◆ **Instructions to follow**:
Counting from the line that holds "instructions from an", return each line exactly, through and including the last line of the entries.

Records from a dataset
---

/-- The slot of a checkpoint record with a COUNT (R298). -/
def Thread.ckSlot (th : Thread) (count : Nat) : Int := th.ckBase + (count % 2 : Nat) * th.ckSize

/-- The entries that a walk reads, upper levels first: it ends at a leaf, at an absent or malformed entry, or at a poisoned one. -/
def walkEntries (m : Store) (va : Nat) : Nat → Nat → List Nat
  | 0, _ => []
  | n + 1, table =>
    let ea := table + 8 * (va / 2 ^ (16 + 13 * n) % 8192)
    let e : Dword := BitVec.ofNat 64 (m.readNat ea 8)
    ea :: (if (m.firstBad ea 8).isNone && pteV e && !pteLeaf e && !pteBad (3 - n) e then walkEntries m va n (pteFrame e * 65536) else [])

/-- The entries that the walk of an address reads in a context: none where the context has no table. -/
def State.walkEntries (s : State) (ctx va : Nat) : List Nat :=
  let ptb := (s.ctx ctx).ptb
  let root := (ptb.extractLsb' 16 36).toNat * 65536
  if !ptb.getLsbD 0 || Config.hbmBytes ≤ root then [] else Machine.walkEntries s.mem va 3 root

/-- Whether the walk of an address must wait, because an engine operation owns the line of an entry that it reads (R237). -/
def State.walkHeld (s : State) (ctx : Nat) (va : Dword) : Bool :=
  canonical va && !inAperture va && (s.walkEntries ctx va.toNat).any fun ea => s.lineHeld noSkip ea 8

/-- The virtual addresses at which the pages of a thread's pending checkpoint records begin. -/
def Thread.ckPages (th : Thread) : List Nat :=
  th.preck.flatMap fun k => k.pages.map fun p => (th.prvBase + BitVec.ofInt 64 (th.ckSlot k.count + p.1)).toNat

/-- A write of a thread does not wait for the thread's own checkpoint record, which stands for operation 0 here. -/
def ownCk (c t : Nat) : Skip := fun k x v => k == c && x == t && v == 0

/-- Whether copies, VSTs or checkpoint records hold a translation derived from a page-table line that `n` bytes at `pa` touch: a write
to it waits for them (R298, R380). -/
def State.xlateHeld (s : State) (skip : Skip) (pa n : Nat) : Bool :=
  s.cores.any fun k =>
    (k.2.threads.any fun e => !skip k.1 e.1 0 && e.2.ckPages.any fun va => (s.walkEntries e.2.ctx va).any fun ea => linesMeet ea 8 pa n) ||
    (k.2.threads.any fun e => e.2.ops.any fun o =>
      match o.kind with
      | .copy .. => !skip k.1 e.1 o.uid && (s.walkEntries e.2.ctx o.acc.ea.toNat).any fun ea => linesMeet ea 8 pa n
      | _ => false) ||
    (k.2.vq.any fun v =>
      match v.fn with
      | .st _ pages =>
        let ctx := (k.2.ctx).getD 0
        !skip k.1 v.slot v.uid && pages.any fun p => (s.walkEntries ctx p.1).any fun ea => linesMeet ea 8 pa n
      | _ => false)

/-- Whether an access to device memory must wait: for a recall, or, if it writes, for translations in use. -/
def State.accessHeld (s : State) (skip xskip : Skip) (write : Bool) (pa n : Nat) : Bool :=
  s.lineHeld skip pa n || (write && s.xlateHeld xskip pa n)

/-- The same for an agent that is no engine operation of a core. -/
def State.agentHeld (s : State) (write : Bool) (pa n : Nat) : Bool := s.accessHeld noSkip noSkip write pa n

/-! ## The release that an engine operation begins with (R238) -/

/-- The accesses of a thread, from the first on, that are behind a write which waits for a translation in use (R380). -/
def State.behindWrites (s : State) (c t : Nat) (th : Thread) : List Op :=
  th.ops.foldl (fun l o =>
    let stuck :=
      match o.kind.place with
      | some (.dev pa, n) => (o.kind.writes || o.kind.isRemote) && s.xlateHeld (ownCk c t) pa n
      | _ => false
    if o.kind.access && (stuck || l.any fun x => o.kind.follows x.kind) then o :: l else l) []

/-- The accesses of a thread before its engine operation `uid` are performed: its issue is a release (R238). A write to a page-table line whose
translations are in use, which R380 performs after the operations that hold them, and what follows it in order, are not waited for (log
entry 26). -/
def State.engineClear (s : State) (c t : Nat) (th : Thread) (uid : Nat) : Bool :=
  let before := th.ops.filter fun o => decide (o.uid < uid) && o.kind.access
  before.isEmpty || (let stuck := s.behindWrites c t th; before.all fun o => stuck.contains o)

/-- The same for the issuer of an operation, unless its slot holds a thread of another block by now. -/
def State.issuerClear (s : State) (c t : Nat) (b : Bid) (uid : Nat) : Bool :=
  match s.thread? c t with
  | some th => th.bid != b || s.engineClear c t th uid
  | none => true

/-! ## Recalls (R237, R416) -/

/-- Counts a slice event (R416). -/
def State.sliceBump (s : State) (sl i by_ : Nat) : State :=
  { s with sliceCtr := FMap.put s.sliceCtr (6 * sl + i) ((FMap.getD s.sliceCtr (6 * sl + i) 0 + by_) % 2 ^ 64) }

/-- The 256-byte lines that `n` bytes of device memory touch. -/
def linesOf (pa n : Nat) : List Nat := (List.range ((pa + n - 1) / 256 - pa / 256 + 1)).map (pa / 256 + ·)

/-- An access that waits for an engine begins a directory recall of each line that the engine owns, unless one is in progress (R237,
R416). -/
def State.noteRecall (s : State) (skip : Skip) (pa n : Nat) : State :=
  (linesOf pa n).foldl (fun s l =>
    if s.recalls.contains l || !s.lineHeld skip (256 * l) 256 then s
    else { s.sliceBump (sliceOf (256 * l)) 2 1 with recalls := l :: s.recalls }) s

/-- Takes over what an access that waits has noted. -/
def State.withRecalls (s s1 : State) : State := { s with sliceCtr := s1.sliceCtr, recalls := s1.recalls }

/-- The same for an access to a place. -/
def State.noteTgt (s : State) (skip : Skip) (t : Tgt) (n : Nat) : State :=
  match t with
  | .dev pa => s.noteRecall skip pa n
  | _ => s

/-- The same for the entries that a walk reads. -/
def State.noteWalk (s : State) (ctx : Nat) (va : Dword) : State :=
  (s.walkEntries ctx va.toNat).foldl (fun s ea => s.noteRecall noSkip ea 8) s

/-- Whether an access of a thread to a place must wait. -/
def State.tgtHeld (s : State) (skip xskip : Skip) (write : Bool) (t : Tgt) (n : Nat) : Bool :=
  match t with
  | .dev pa => s.accessHeld skip xskip write pa n
  | _ => false

/-! ## Replay requests (R379) -/

/-- The Lantern that serves the queue from which a block's launch came (R276, R379). -/
def State.lanternOf (s : State) (b : Bid) : Nat :=
  match s.launch? b.launch with
  | some l => if l.queue < 64 then 0 else 1
  | none => 0

/-- Sends a replay request (R379). -/
def State.requestReplay (s : State) (lantern : Nat) (pool : Bool) (kind ctx : Nat) (va : Dword) (entry : Nat) : State :=
  { s with sent := { s.sent with replays := s.sent.replays ++
      [{ lantern := lantern, pool := pool, kind := kind, ctx := ctx, va := va, slice := sliceOf entry }] } }

/-- An access waits for its page to be diverted (R382). -/
def State.noteDivert (s : State) (lantern kind ctx : Nat) (va : Dword) : State :=
  let page := va.toNat / 65536
  if s.tables.diverts.any fun d => d.ctx == ctx && d.page == page then s
  else
    { s with tables := { s.tables with
        diverts := s.tables.diverts ++ [{ ctx := ctx, page := page, kind := kind, lantern := lantern, asked := false }] } }

end Sys2Proof.Machine
end

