-- ==== Sys2Proof/Machine/Issue.lean ====
section
/-! DEFINITION. Fetch, clause layout, issue states, the picker and the issue slots (R69 to R74, R144, R198, R288 to R295),
and the results in flight that hold a thread back (R79, R245). -/

namespace Sys2Proof.Machine

/-! ## Fetch (R69, R144, R198) -/

/-- The number of the instruction-buffer line that holds a `glb` address (R198, R209). -/
def ibKey (va : Dword) : Nat := va.toNat / 128

/-- The 128 bytes of memory behind an instruction-buffer line and the offsets of poisoned ones. -/
def State.codeLine (s : State) : Tgt → List Byte × List Nat
  | .dev pa => (s.mem.readBytes (pa / 128 * 128) 128, s.mem.badOffsets (pa / 128 * 128) 128)
  | .host pa => (s.hostMem.readBytes (pa / 128 * 128) 128, s.hostMem.badOffsets (pa / 128 * 128) 128)
  | .buf _ _ => ([], [])

/-- The lines of a core that hold bytes of clauses in progress: their reference count is not 0 (R198). -/
def Core.ibUsed (k : Core) (line : Nat) : Bool := k.gangs.any fun e => e.2.lines.contains line

/-- Makes room for an entry in a set of a cache: when the set is full, one of the entries that may leave does, by `pick`
(R188; log entry 15). -/
def roomFor {α : Type} (m : FMap α) (key ways pick : Nat) (sameSet mayLeave : Nat → Bool) : FMap α :=
  let set := m.filter fun e => sameSet e.1 && e.1 != key
  let free := set.filter fun e => mayLeave e.1
  if set.length < ways || free.isEmpty then m
  else
    match free[pick % free.length]? with
    | some e => FMap.del m e.1
    | none => m

/-- Enters a line into a core's instruction buffer of 128 sets and 4 ways; a line in use does not leave (R188, R198). -/
def State.ibFill (s : State) (c key : Nat) (l : IbLine) : State :=
  let k := s.core c
  let m := roomFor k.ibuf key 4 (Config.freeWay s.fresh) (fun x => x % 128 == key % 128) fun x => !k.ibUsed x
  (s.setCore c { k with ibuf := FMap.put m key l }).nextFresh

/-- Why a fetch fails: a fault code, a replayable miss of an address with the entry's address, or bytes of device memory that an engine owns. -/
inductive FetchErr
  | code (n : Nat)
  | replay (va : Dword) (entry : Nat)
  | held (ps : List (Nat × Nat))
  deriving DecidableEq, Repr

/-- The word of a line at an address: poison in its 64-bit word raises DATA_POISON (R219). -/
def IbLine.word (l : IbLine) (va : Dword) : Except FetchErr Word :=
  if l.poison.contains (va.toNat % 128 / 8) then .error (.code fDataPoison)
  else .ok (BitVec.ofNat 32 (leNat ((l.bytes.drop (va.toNat % 128)).take 4)))

/-- The line that serves a fetch of code: a present line of the core's instruction buffer that is not stale, or else the line in memory,
then with its place (R198), unless an engine owns it (R237). -/
def State.codeAt (s : State) (c ctx : Nat) (va : Dword) : Except FetchErr (IbLine × Option Tgt) :=
  if s.walkHeld ctx va then .error (.held ((s.walkEntries ctx va.toNat).map fun ea => (ea, 8)))
  else
  match s.translate ctx va 3 with
  | .noncanon => .error (.code fXlateNoncanon)
  | .aperture => .error (.code fXlatePerm)
  | .perm => .error (.code fXlatePerm)
  | .absent => .error (.code fXlateAbsent)
  | .poison => .error (.code fDataPoison)
  | .replay e => .error (.replay va e)
  | .divert => .error (.held [])
  | .ok t =>
    match FMap.find? (s.core c).ibuf (ibKey va) with
    | some ⟨bs, bad, false⟩ => .ok (⟨bs, bad, false⟩, none)
    | _ =>
      let held := match t with | .dev pa => s.lineHeld noSkip (pa / 128 * 128) 128 | _ => false
      if held then .error (.held [(tgtAddr t / 128 * 128, 128)])
      else
        let b := s.codeLine t
        .ok ({ bytes := b.1, poison := (b.2.map (· / 8)).eraseDups, stale := false }, some t)

/-- What a fetch leaves behind: a line that came from memory was translated, read at its home slice and entered into the instruction buffer
(R198, R199, R374). -/
def State.codeFill (s : State) (c ctx : Nat) (va : Dword) (l : IbLine) : Option Tgt → State
  | none => s
  | some t =>
    let s1 := s.tlbFill c ctx va
    let s2 := match t with | .dev pa => s1.l2Read (pa / 128 * 128) 128 | _ => s1
    s2.ibFill c (ibKey va) l

/-- Fetches one aligned 32-bit word of code through the core's instruction buffer (R198). -/
def State.fetchWord (s : State) (c ctx : Nat) (va : Dword) : Except FetchErr (Word × State) :=
  match s.codeAt c ctx va with
  | .error e => .error e
  | .ok (l, t) => (l.word va).map fun w => (w, s.codeFill c ctx va l t)

/-- Fetches `n` consecutive words. -/
def State.fetchWords (s : State) (c ctx : Nat) (va : Dword) : Nat → Except FetchErr (List Word × State)
  | 0 => .ok ([], s)
  | n + 1 =>
    match s.fetchWord c ctx va with
    | .error e => .error e
    | .ok (w, s1) =>
      match State.fetchWords s1 c ctx (va + 4) n with
      | .error e => .error e
      | .ok (ws, s2) => .ok (w :: ws, s2)

/-! ## Clause layout (R71, R72, R73) -/

/-- A scanned clause: its words from the header on, the starts of its instructions, a layout breach of R72, and whether a
nonzero gap stands before the next header (R73). -/
structure Clause where
  words : List Word
  starts : List Dword
  bad : Bool
  gap : Bool
  deriving DecidableEq, Repr

/-- The major opcode of an instruction's first word. -/
def majorOf (w : Word) : Byte := w.extractLsb' 2 8

/-- Scans `n` instructions from an address (R72): the words fetched, the starts, a breach, the gap. Rule 5 looks at the major opcode alone:
a word with the opcode of a clause-ending instruction that is not last breaks it, though its length or sub-operation may name no instruction
(DESIGN CHOICE, log entry 93). -/
def State.scan (s : State) (c ctx : Nat) (a : Dword) : Nat → Except FetchErr (Clause × State)
  | 0 => .ok ({ words := [], starts := [], bad := false, gap := false }, s)
  | n + 1 =>
    match s.fetchWord c ctx a with
    | .error e => .error e
    | .ok (w, s1) =>
      let k := lenWords w
      if k = 0 || decide (32 < a.toNat % 32 + 4 * k) || (classE (majorOf w) && n != 0) then
        .ok ({ words := [w], starts := [a], bad := true, gap := false }, s1)
      else
        match s1.fetchWords c ctx a k with
        | .error e => .error e
        | .ok (ws, s2) =>
          let stop := a + 4 * BitVec.ofNat 64 k
          let skip := if n = 0 then decide (stop.toNat % 8 = 4) else decide (stop.toNat % 32 = 28)
          if !skip then
            match State.scan s2 c ctx stop n with
            | .error e => .error e
            | .ok (r, s3) => .ok ({ r with words := ws ++ r.words, starts := a :: r.starts }, s3)
          else
            match s2.fetchWord c ctx stop with
            | .error e => .error e
            | .ok (z, s3) =>
              if n = 0 then .ok ({ words := ws ++ [z], starts := [a], bad := false, gap := z != 0 }, s3)
              else if z != 0 then .ok ({ words := ws ++ [z], starts := [a], bad := true, gap := false }, s3)
              else
                match State.scan s3 c ctx (stop + 4) n with
                | .error e => .error e
                | .ok (r, s4) => .ok ({ r with words := ws ++ z :: r.words, starts := a :: r.starts }, s4)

---

◆ **Response**:
/-- Scans `n` instructions from an address (R72): the words fetched, the starts, a breach, the gap. Rule 5 looks at the major opcode alone:
a word with the opcode of a clause-ending instruction that is not last breaks it, though its length or sub-operation may name no instruction
(DESIGN CHOICE, log entry 93). -/
def State.scan (s : State) (c ctx : Nat) (a : Dword) : Nat → Except FetchErr (Clause × State)
  | 0 => .ok ({ words := [], starts := [], bad := false, gap := false }, s)
  | n + 1 =>
    match s.fetchWord c ctx a with
    | .error e => .error e
    | .ok (w, s1) =>
      let k := lenWords w
      if k = 0 || decide (32 < a.toNat % 32 + 4 * k) || (classE (majorOf w) && n != 0) then
        .ok ({ words := [w], starts := [a], bad := true, gap := false }, s1)
      else
        match s1.fetchWords c ctx a k with
        | .error e => .error e
        | .ok (ws, s2) =>
          let stop := a + 4 * BitVec.ofNat 64 k
          let skip := if n = 0 then decide (stop.toNat % 8 = 4) else decide (stop.toNat % 32 = 28)
          if !skip then
            match State.scan s2 c ctx stop n with
            | .error e => .error e
            | .ok (r, s3) => .ok ({ r with words := ws ++ r.words, starts := a :: r.starts }, s3)
          else
            match s2.fetchWord c ctx stop with
            | .error e => .error e
            | .ok (z, s3) =>
              if n = 0 then .ok ({ words := ws ++ [z], starts := [a], bad := false, gap := z != 0 }, s3)
              else if z != 0 then .ok ({ words := ws ++ [z], starts := [a], bad := true, gap := false }, s3)
              else
                match State.scan s3 c ctx (stop + 4) n with
                | .error e => .error e
                | .ok (r, s4) => .ok ({ r with words := ws ++ z :: r.words, starts := a :: r.starts }, s4)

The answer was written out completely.